The first reason: no need to spend time on excruciating search for some specific errors
Static code analysis == cheapening the process of testing and device debugging. The earlier an error is detected, the less expensive it is to correct it. Static analysis allows to find bugs on the stage of writing the code, or at least during the night runs on the server. As a result, finding and correcting many of the errors is much cheaper.
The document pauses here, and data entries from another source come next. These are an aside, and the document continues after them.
theorem scaleRows_zElem (z part : ZReg) (sa sb : List Nat) (n : Nat) (hn : n ≤ 16) (s : State) {r c : Nat} (hr : r < n) (hc : c < 16) :
    (scaleRows z part sa sb n s).zElem z (16 * r + c) =
      BitVec.ofNat 32 (scaleElem (s.zElem z (16 * r + c)).toNat (s.zElem part (16 * r + c)).toNat (sa.getD r 0) (sb.getD c 0)) := by
  induction n with
  | zero => omega
  | succ n ih =>
    rw [scaleRows_succ, scaleRow_zElem _ _ _ _ _ (by omega) hc]
    split
    · next h => rw [h, scaleRows_rest _ _ _ _ _ (by omega) _ _ le_rfl hc, scaleRows_rest _ _ _ _ _ (by omega) _ _ le_rfl hc]
    · exact ih (by omega) (by omega)

theorem elemsOf_getD (w x : Nat) {n i : Nat} (h : i < n) : (elemsOf w n x).getD i 0 = x / 2 ^ (w * i) % 2 ^ w := by
  rw [elemsOf, List.getD_eq_getElem?_getD, List.getElem?_map, List.getElem?_range h]
  rfl

/-- The parts are cleared, if they are to be, and the versions grow. -/
def scaleDone (z part : ZReg) (clr : Bool) (s : State) : State :=
  (if clr then (s.clearZ part).bumpZ part else s).bumpZ z

theorem scaleDone_frame (z part : ZReg) (clr : Bool) (s : State) :
    (scaleDone z part clr s).dev = s.dev ∧ (scaleDone z part clr s).me.loc = s.me.loc ∧ (∀ r, (scaleDone z part clr s).g r = s.g r) ∧
      ∀ r, (scaleDone z part clr s).v r = s.v r := by
  cases clr <;> exact ⟨rfl, rfl, fun _ => rfl, fun _ => rfl⟩

theorem scaleDone_zver (z part : ZReg) (clr : Bool) (s : State) (y : ZReg) :
    (scaleDone z part clr s).zver y = s.zver y + (if y = z then 1 else 0) + if clr = true ∧ y = part then 1 else 0 := by
  rw [scaleDone, zver_bumpZ]
  cases clr with
  | false =>
    have hclr : ¬ (false = true ∧ y = part) := fun h => Bool.false_ne_true h.1
    rw [if_neg Bool.false_ne_true, if_neg hclr, add_zero]
  | true =>
    rw [if_pos rfl, zver_bumpZ, add_right_comm]
    simp only [true_and]
    rfl

theorem scaleDone_zElem {z part : ZReg} {clr : Bool} (h : clr = false ∨ part ≠ z) (s : State) (m : Nat) :
    (scaleDone z part clr s).zElem z m = s.zElem z m := by
  cases clr with
  | false => rfl
  | true => exact zElem_of_z (z_setZ_ne (h.resolve_left Bool.true_eq_false_eq_False).symm s _) m

theorem scaleDone_cleared (z part : ZReg) (s : State) (m : Nat) : (scaleDone z part true s).zElem part m = 0 := zElem_clearZ s part m

theorem sclaccBody_eq {s s1 : State} {z part : ZReg} {ev : BitVec 4} {k : Bool} {b : Reg} {o : Opnd} {x : Nat} (hver : VersionIs s z ev k)
    (hb : (s.g b).toNat % 64 = 0) (ho : (observed s k).operand (s.g b) = .ok o) (hread : (observed s k).opRead o 0 64 = .ok (x, s1))
    (clr : Bool) : sclaccBody z ev k part b clr s =
      (scaleDone z part clr (scaleRows z part (elemsOf 16 16 x) (elemsOf 16 16 (x / 2 ^ 256)) 16 s1)).ok := by
  have hg : (observed s k).g b = s.g b := (observed_arch s k).g b
  simp only [sclaccBody, sclaccRun, verWait_eq hver, bind, Except.bind, hg, aligned_ok _ hb, ho, hread]
  rfl
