-- ==== Sys2Proof/Machine/Recorder.lean ====
section
/-! DEFINITION. The event recorder and the performance counters (16): the operations that every chapter uses to log
an event and to count one, and the commands of the recorder and of the counters. -/

namespace Sys2Proof.Machine

/-- A device event code (16 Table 16-2). -/
def evCode (block inst detail kind : Nat) : Nat := block * 2 ^ 26 + inst * 2 ^ 16 + detail * 2 ^ 8 + kind

/-- The words of a record with its RCRC (16 Table 16-4). -/
def Rec.words (r : Rec) : List Word :=
  r.bare ++ [(crc32cWords (r.bare ++ r.snaps)).setWidth 64] ++ r.snaps

/-- Bytes of a record. -/
def Rec.size (r : Rec) : Nat := 64 + 8 * r.snaps.length

/-- Bytes of the records in SRAM. -/
def sramUsed (l : List Rec) : Nat := l.foldl (fun a r => a + r.size) 0

/-- The word 0 and word 1 of a trigger entry. -/
def State.trig0 (s : State) (t j : Nat) : Word := s.param (pid bRec (64 * t + j) 0) 0
def State.trig1 (s : State) (t j : Nat) : Word := s.param (pid bRec (64 * t + j) 1) 0

/-- The lowest trigger entry of a tile that an event matches (16 R470). -/
def State.trigMatch (s : State) (t code src : Nat) : Option Nat :=
  (List.range 64).find? (fun j =>
    bit (s.trig0 t j) 63 && bit (s.trig0 t j) (51 + src) &&
    decide (code &&& fld (s.trig1 t j) 31 0 = fld (s.trig0 t j) 31 0 &&& fld (s.trig1 t j) 31 0))

/-- The session that a `sess` ID names (18 R511), and 0 for other blocks. -/
def State.sessOf (s : State) (n pl : Nat) : Nat :=
  if 2 ≤ pl ∨ n < 0x1000 then n else fld (s.param (pid bSeq 592 (n % 256)) 0) 11 0
def State.idSess (s : State) (n pl id : Nat) : Nat := if pidBlock id = bSess then s.sessOf n pl else 0

/-- The snapshots that a trigger entry takes; a parameter of a fenced tile reads as zero (16 R471). A `sess` ID names the session of the context
that issued EVTW (18 R511), and session 0 in a device event. (DEDUCED, log 137.) -/
def State.snapshots (s : State) (t j src ctx pl : Nat) : List Word :=
  (List.range (fld (s.trig0 t j) 58 54)).map (fun i =>
    let id := fld (s.param (pid bRec (64 * t + j) (2 + i)) 0) 23 0
    match pspec s.tiles id with
    | none => 0
    | some p =>
      match p.inst.tileOf (pidInst id) with
      | some u => if s.tileFenced u then 0 else s.view id (if src = 2 then s.idSess ctx pl id else 0)
      | none => s.view id (if src = 2 then s.idSess ctx pl id else 0))

/-- Drop one record of severity `v` on a tile (16 R474, R477). -/
def State.dropRec (s : State) (t v : Nat) : State := s.countP (pid bRec (512 + t) v) 0

/-- Make room for a record of severity 5 or above: the oldest record below 5 outside the batch (16 R474). -/
def victim (batch : Nat) (l : List Rec) : Option Rec := (l.drop batch).find? (fun r => decide (r.sev < 5))

/-- Put a record into the SRAM of its tile, with whether a record was dropped for it (16 R474). One victim is looked at: a longer record that does
not fit in its place either is dropped. (DEDUCED, log 137.) -/
def State.storeRec (s : State) (r : Rec) : State × Bool :=
  let x := s.rt r.tile
  let b := x.batch.getD 0
  let lost := ((s.setRt r.tile { x with seq := x.seq + 1 }).dropRec r.tile r.sev, true)
  if sramUsed x.sram + r.size ≤ 262144 then (s.setRt r.tile { x with sram := x.sram ++ [r], seq := x.seq + 1 }, false)
  else if 5 ≤ r.sev then
    match victim b x.sram with
    | some v =>
      if sramUsed x.sram - v.size + r.size ≤ 262144 then
        ((s.setRt r.tile { x with sram := x.sram.take b ++ (x.sram.drop b).erase v ++ [r], seq := x.seq + 1 }).dropRec r.tile v.sev, true)
      else lost
    | none => lost
  else lost

/-- A flush cause on a tile. -/
def State.wantFlush (s : State) (t : Nat) : State := s.setRt t { s.rt t with wanted := true }

/-- The flush causes that a new record brings: severity 5 or above orders a flush of every tile, and 192 KiB of
uncommitted records one of this tile (16 R475). -/
def State.flushCauses (s : State) (t sev : Nat) : State :=
  if 5 ≤ sev then s.tileList.foldl State.wantFlush s
  else if 196608 ≤ sramUsed (s.rt t).sram then s.wantFlush t
  else s

/-- Apply a trigger entry: hits, holdoff and one-shot (16 Table 16-5). -/
def State.applyTrig (s : State) (t j : Nat) : State :=
  let x := s.rt t
  let s := s.setRt t { x with hits := Store.write x.hits j (min (Store.read x.hits j 0 + 1) 65535) 0,
                              holdoff := Store.write x.holdoff j (s.clock + fld (s.trig0 t j) 51 32 * us) 0 }
  if bit (s.trig0 t j) 62 then s.setParam (pid bRec (64 * t + j) 0) 0 (ins (s.trig0 t j) 63 63 0) else s

/-- Make one record of an event on a tile (16 R469 to R475), with whether one was dropped; none is made before the end of step 2 (R473).
The Tidemark of a record is 0 before the master is loaded. The snapshots of a trigger follow those that EVTW gives, up to 16. (DEDUCED, log 137.) -/
def State.makeRec (s : State) (t sev code src pl ctx arg : Nat) (snaps : List Word) : State × Option Bool :=
  if !s.boot.tableRead then (s, none)
  else
    let base : Rec := { sev, tile := t, code, tidemark := if s.time.master.on then s.localCount t else 0, optime := s.optime, pcycle := s.recd.pcycle,
                        seq := (s.rt t).seq, src, pl, ctx, arg, snaps }
    match s.trigMatch t code src with
    | some j =>
      if s.clock < Store.read (s.rt t).holdoff j 0 then
        let (u, d) := s.storeRec base
        (u.flushCauses t sev, some d)
      else
        let r : Rec := { base with sev := max sev (fld (s.trig0 t j) 61 59), trig := j, tgen := Store.read (s.rt t).gens j 0, snaps := (snaps ++ s.snapshots t j src ctx pl).take 16 }
        let (u, d) := s.storeRec r
        ((u.applyTrig t j).flushCauses t r.sev, some d)
    | none =>
      let (u, d) := s.storeRec base
      (u.flushCauses t sev, some d)

/-- What an event that a counter may count carries (16 R480). -/
structure Attr where
  sess : Option Nat := none
  tile : Nat := 0
  link : Option Nat := none
  ld : Option Nat := none
  pl : Nat := 0
  dpa : Option Nat := none
  cls : Option Nat := none
  deriving DecidableEq, Repr

/-- The master filter of `pmc.ctl` (16 Table 16-7). -/
def masterOk (w : Word) (a : Attr) : Bool :=
  match fld w 61 60 with
  | 0 => true
  | 1 => decide (a.link = some (fld w 53 52) ∧ a.tile = fld w 58 56)
  | 2 => decide (a.ld = some (fld w 51 48) ∧ a.tile = fld w 58 56)
  | _ => decide (a.sess = some (fld w 59 48))

/-- The range filter: none, or one of the four address ranges of the tile. -/
def State.rangeOk (s : State) (t : Nat) (w : Word) (a : Attr) : Bool :=
  match fld w 43 41, a.dpa with
  | 0, _ => true
  | r, some d => decide ((s.param (pid bPmc (64 * t + 63) (2 * (r - 1))) 0).toNat ≤ d ∧
      d ≤ (s.param (pid bPmc (64 * t + 63) (2 * (r - 1) + 1)) 0).toNat)
  | _, none => false

/-- Whether counter `k` of block `b` counts event `ev` of block `src`. -/
def State.counts (s : State) (t b k src ev : Nat) (a : Attr) : Bool :=
  let w := s.param (pid bPmc (64 * t + b) k) 0
  bit w 63 && decide (fld w 15 0 = ev) && (decide (b < 38) || decide (fld w 21 16 = src)) &&
    masterOk w a && bit w (44 + a.pl) && s.rangeOk t w a &&
    (match a.cls with | some c => bit w (32 + c) | none => true)

/-- Add one to a counter; past 2⁴⁸ − 1 it wraps, sets OVF and raises the event of KIND 0x09 (16 R481). The record of that
event is not counted itself. (DEDUCED, log 109.) -/
def State.bump (s : State) (t b k : Nat) : State :=
  let c := s.ctr (ctrKey t b k)
  if c.cnt + 1 < 2 ^ 48 then s.setCtr (ctrKey t b k) { c with cnt := c.cnt + 1 }
  else ((s.setCtr (ctrKey t b k) { c with cnt := 0, ovf := true }).makeRec t 1 (evCode bPmc (64 * t + b) k 0x09) 1 0 0 0 []).1

/-- No counter runs: all are frozen, or none has been set up. -/
def State.uncounted (s : State) : Bool := s.pmc.frozen || s.pmc.ctrs.isEmpty && s.params.all (fun p => decide (pidBlock p.1 ≠ bPmc))

/-- A counter block of a fenced tile or channel stops counting (16 R482). (DEDUCED, log 109.) -/
def State.blockFenced (s : State) (t b : Nat) : Bool :=
  !s.fences.inForce.isEmpty && (s.tileFenced t || (decide (5 ≤ b ∧ b ≤ 8) && s.fenced 0x1 (b - 5) t) || (decide (10 ≤ b ∧ b ≤ 17) && s.fenced 0x3 (b - 10) t))

/-- Count an event of block `b` of a tile in every counter that it matches (16 R480 to R484). -/
def State.tally (s : State) (t b ev : Nat) (a : Attr) : State :=
  if s.uncounted || s.blockFenced t b then s
  else
    let s := (List.range 16).foldl (fun s k => if s.counts t b k b ev a then s.bump t b k else s) s
    (List.range 32).foldl (fun s k => if s.counts t (38 + k / 16) (k % 16) b ev a then s.bump t (38 + k / 16) (k % 16) else s) s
Static analysis may be particularly useful when debugging embedded-systems. In such projects, developers deal not only with errors in programs, but also with errors in the device itself or with poor manufacturing layout (bad contact and etc.). As a result, the process of error detecting can be severely delayed because it is often not clear where to look for a bug. If a programmer supposes that code is written correctly, it can cause long searching involving designers and other colleagues, responsible for the hardware-part. So, it will be all the more unpleasant to return to the program code and finally discover a stupid typo. Stupendously inefficient consumption of time and efforts of a team. Sounds awesome, if a static analyzer finds such an error.
Here's such a situation that my friend once told me:
"Even still studying for master's degree, I started working in the company involved in customization of various small-scale devices. For example, automation of greenhouses or collecting information from sensors in the enterprise that nothing leaked or overheated nowhere.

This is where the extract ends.